In 1960, Eastern sued for breach of contract, claiming royalties and damages. The suit was filed in the state courts, from which it was removed to the United States District Court for the Southern District of New York. At trial, Eastern advanced two theories under which Seeburg would be liable: (1) the Seeburg machines utilized the Eastern patents, entitling Eastern to royalties under the Purchase Agreement; and (2) Seeburg's introduction of non-royalty machines breached its implied obligation to exploit Eastern's patents. A five-week non-jury trial was held before John F. X. McGohey, J., who ruled for defendant Seeburg. In a thorough opinion reported at 310 F. Supp. 1126 (S.D.N.Y. 1969), the judge held that the Seeburg machines did not employ the Eastern patents and that the express language of the Purchase Agreement negated any implied duty to exploit them. We affirm.

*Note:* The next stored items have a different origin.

/-! ### setDie -/

@[simp] theorem State.setDie_pending (s : State) (d : Nat) (x : DieX) : (s.setDie d x).pending = s.pending := rfl
@[simp] theorem State.setDie_freeCount (s : State) (d : Nat) (x : DieX) : (s.setDie d x).freeCount = s.freeCount := rfl
@[simp] theorem State.setDie_regs (s : State) (d : Nat) (x : DieX) : (s.setDie d x).regs = s.regs := rfl
@[simp] theorem State.setDie_shadow (s : State) (d : Nat) (x : DieX) : (s.setDie d x).shadow = s.shadow := rfl
@[simp] theorem State.setDie_mem (s : State) (d : Nat) (x : DieX) : (s.setDie d x).mem = s.mem := rfl
@[simp] theorem State.setDie_poison (s : State) (d : Nat) (x : DieX) : (s.setDie d x).poison = s.poison := rfl
@[simp] theorem State.setDie_tags (s : State) (d : Nat) (x : DieX) : (s.setDie d x).tags = s.tags := rfl
@[simp] theorem State.setDie_tiles (s : State) (d : Nat) (x : DieX) : (s.setDie d x).tiles = s.tiles := rfl
@[simp] theorem State.setDie_stackMap (s : State) (d : Nat) (x : DieX) : (s.setDie d x).stackMap = s.stackMap := rfl
@[simp] theorem State.setDie_far (s : State) (d : Nat) (x : DieX) : (s.setDie d x).far = s.far := rfl
@[simp] theorem State.setDie_digests (s : State) (d : Nat) (x : DieX) : (s.setDie d x).digests = s.digests := rfl
@[simp] theorem State.setDie_cores (s : State) (d : Nat) (x : DieX) : (s.setDie d x).cores = s.cores := rfl
@[simp] theorem State.setDie_procs (s : State) (d : Nat) (x : DieX) : (s.setDie d x).procs = s.procs := rfl
@[simp] theorem State.setDie_solvers (s : State) (d : Nat) (x : DieX) : (s.setDie d x).solvers = s.solvers := rfl
@[simp] theorem State.setDie_copies (s : State) (d : Nat) (x : DieX) : (s.setDie d x).copies = s.copies := rfl
@[simp] theorem State.setDie_fabric (s : State) (d : Nat) (x : DieX) : (s.setDie d x).fabric = s.fabric := rfl
@[simp] theorem State.setDie_ports (s : State) (d : Nat) (x : DieX) : (s.setDie d x).ports = s.ports := rfl
@[simp] theorem State.setDie_coll (s : State) (d : Nat) (x : DieX) : (s.setDie d x).coll = s.coll := rfl
@[simp] theorem State.setDie_tb (s : State) (d : Nat) (x : DieX) : (s.setDie d x).tb = s.tb := rfl
@[simp] theorem State.setDie_chans (s : State) (d : Nat) (x : DieX) : (s.setDie d x).chans = s.chans := rfl
@[simp] theorem State.setDie_pkc (s : State) (d : Nat) (x : DieX) : (s.setDie d x).pkc = s.pkc := rfl
@[simp] theorem State.setDie_sec (s : State) (d : Nat) (x : DieX) : (s.setDie d x).sec = s.sec := rfl
@[simp] theorem State.setDie_pwr (s : State) (d : Nat) (x : DieX) : (s.setDie d x).pwr = s.pwr := rfl
@[simp] theorem State.setDie_jrn (s : State) (d : Nat) (x : DieX) : (s.setDie d x).jrn = s.jrn := rfl
@[simp] theorem State.setDie_strata (s : State) (d : Nat) (x : DieX) : (s.setDie d x).strata = s.strata := rfl
@[simp] theorem State.setDie_host (s : State) (d : Nat) (x : DieX) : (s.setDie d x).host = s.host := rfl
@[simp] theorem State.setDie_mgt (s : State) (d : Nat) (x : DieX) : (s.setDie d x).mgt = s.mgt := rfl
@[simp] theorem State.setDie_jtag (s : State) (d : Nat) (x : DieX) : (s.setDie d x).jtag = s.jtag := rfl
@[simp] theorem State.setDie_straps (s : State) (d : Nat) (x : DieX) : (s.setDie d x).straps = s.straps := rfl

/-! ### modDie -/

@[simp] theorem State.modDie_pending (s : State) (d : Nat) (f : DieX → DieX) : (s.modDie d f).pending = s.pending := rfl
@[simp] theorem State.modDie_freeCount (s : State) (d : Nat) (f : DieX → DieX) :
    (s.modDie d f).freeCount = s.freeCount := rfl
@[simp] theorem State.modDie_regs (s : State) (d : Nat) (f : DieX → DieX) : (s.modDie d f).regs = s.regs := rfl
@[simp] theorem State.modDie_shadow (s : State) (d : Nat) (f : DieX → DieX) : (s.modDie d f).shadow = s.shadow := rfl
@[simp] theorem State.modDie_mem (s : State) (d : Nat) (f : DieX → DieX) : (s.modDie d f).mem = s.mem := rfl
@[simp] theorem State.modDie_poison (s : State) (d : Nat) (f : DieX → DieX) : (s.modDie d f).poison = s.poison := rfl
@[simp] theorem State.modDie_tags (s : State) (d : Nat) (f : DieX → DieX) : (s.modDie d f).tags = s.tags := rfl
@[simp] theorem State.modDie_tiles (s : State) (d : Nat) (f : DieX → DieX) : (s.modDie d f).tiles = s.tiles := rfl
@[simp] theorem State.modDie_stackMap (s : State) (d : Nat) (f : DieX → DieX) : (s.modDie d f).stackMap = s.stackMap := rfl
@[simp] theorem State.modDie_far (s : State) (d : Nat) (f : DieX → DieX) : (s.modDie d f).far = s.far := rfl
@[simp] theorem State.modDie_digests (s : State) (d : Nat) (f : DieX → DieX) : (s.modDie d f).digests = s.digests := rfl
@[simp] theorem State.modDie_cores (s : State) (d : Nat) (f : DieX → DieX) : (s.modDie d f).cores = s.cores := rfl
@[simp] theorem State.modDie_procs (s : State) (d : Nat) (f : DieX → DieX) : (s.modDie d f).procs = s.procs := rfl
@[simp] theorem State.modDie_solvers (s : State) (d : Nat) (f : DieX → DieX) : (s.modDie d f).solvers = s.solvers := rfl
@[simp] theorem State.modDie_copies (s : State) (d : Nat) (f : DieX → DieX) : (s.modDie d f).copies = s.copies := rfl
@[simp] theorem State.modDie_fabric (s : State) (d : Nat) (f : DieX → DieX) : (s.modDie d f).fabric = s.fabric := rfl
@[simp] theorem State.modDie_ports (s : State) (d : Nat) (f : DieX → DieX) : (s.modDie d f).ports = s.ports := rfl
@[simp] theorem State.modDie_coll (s : State) (d : Nat) (f : DieX → DieX) : (s.modDie d f).coll = s.coll := rfl
@[simp] theorem State.modDie_tb (s : State) (d : Nat) (f : DieX → DieX) : (s.modDie d f).tb = s.tb := rfl
@[simp] theorem State.modDie_chans (s : State) (d : Nat) (f : DieX → DieX) : (s.modDie d f).chans = s.chans := rfl
@[simp] theorem State.modDie_pkc (s : State) (d : Nat) (f : DieX → DieX) : (s.modDie d f).pkc = s.pkc := rfl
@[simp] theorem State.modDie_sec (s : State) (d : Nat) (f : DieX → DieX) : (s.modDie d f).sec = s.sec := rfl
@[simp] theorem State.modDie_pwr (s : State) (d : Nat) (f : DieX → DieX) : (s.modDie d f).pwr = s.pwr := rfl
@[simp] theorem State.modDie_jrn (s : State) (d : Nat) (f : DieX → DieX) : (s.modDie d f).jrn = s.jrn := rfl
@[simp] theorem State.modDie_strata (s : State) (d : Nat) (f : DieX → DieX) : (s.modDie d f).strata = s.strata := rfl
@[simp] theorem State.modDie_host (s : State) (d : Nat) (f : DieX → DieX) : (s.modDie d f).host = s.host := rfl
@[simp] theorem State.modDie_mgt (s : State) (d : Nat) (f : DieX → DieX) : (s.modDie d f).mgt = s.mgt := rfl
@[simp] theorem State.modDie_jtag (s : State) (d : Nat) (f : DieX → DieX) : (s.modDie d f).jtag = s.jtag := rfl
@[simp] theorem State.modDie_straps (s : State) (d : Nat) (f : DieX → DieX) : (s.modDie d f).straps = s.straps := rfl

Appellant Eastern's first claim is that it is entitled to royalties under the Purchase Agreement. Eastern initially claimed before the trial court that appellee Seeburg had utilized at least four of the assigned patents in its products without paying royalties thereon. After trial, Eastern limited its claim to two patents, both of which the trial judge found are not embodied in the Seeburg machines. On appeal Eastern has limited its claim further; it now contends only that patent 2,593,102 (the '102 patent) covering the means for simultaneous delivery of cigarettes and matches by use of a common chute, is employed in Seeburg machines which contain match dispensing mechanisms. The trial judge heard extensive evidence concerning this claim, and concluded that appellee did not use patent '102 in the models on which it did not pay royalties. We have examined the record, and find that Judge McGohey's conclusion, far from being clearly erroneous, is amply supported by the evidence.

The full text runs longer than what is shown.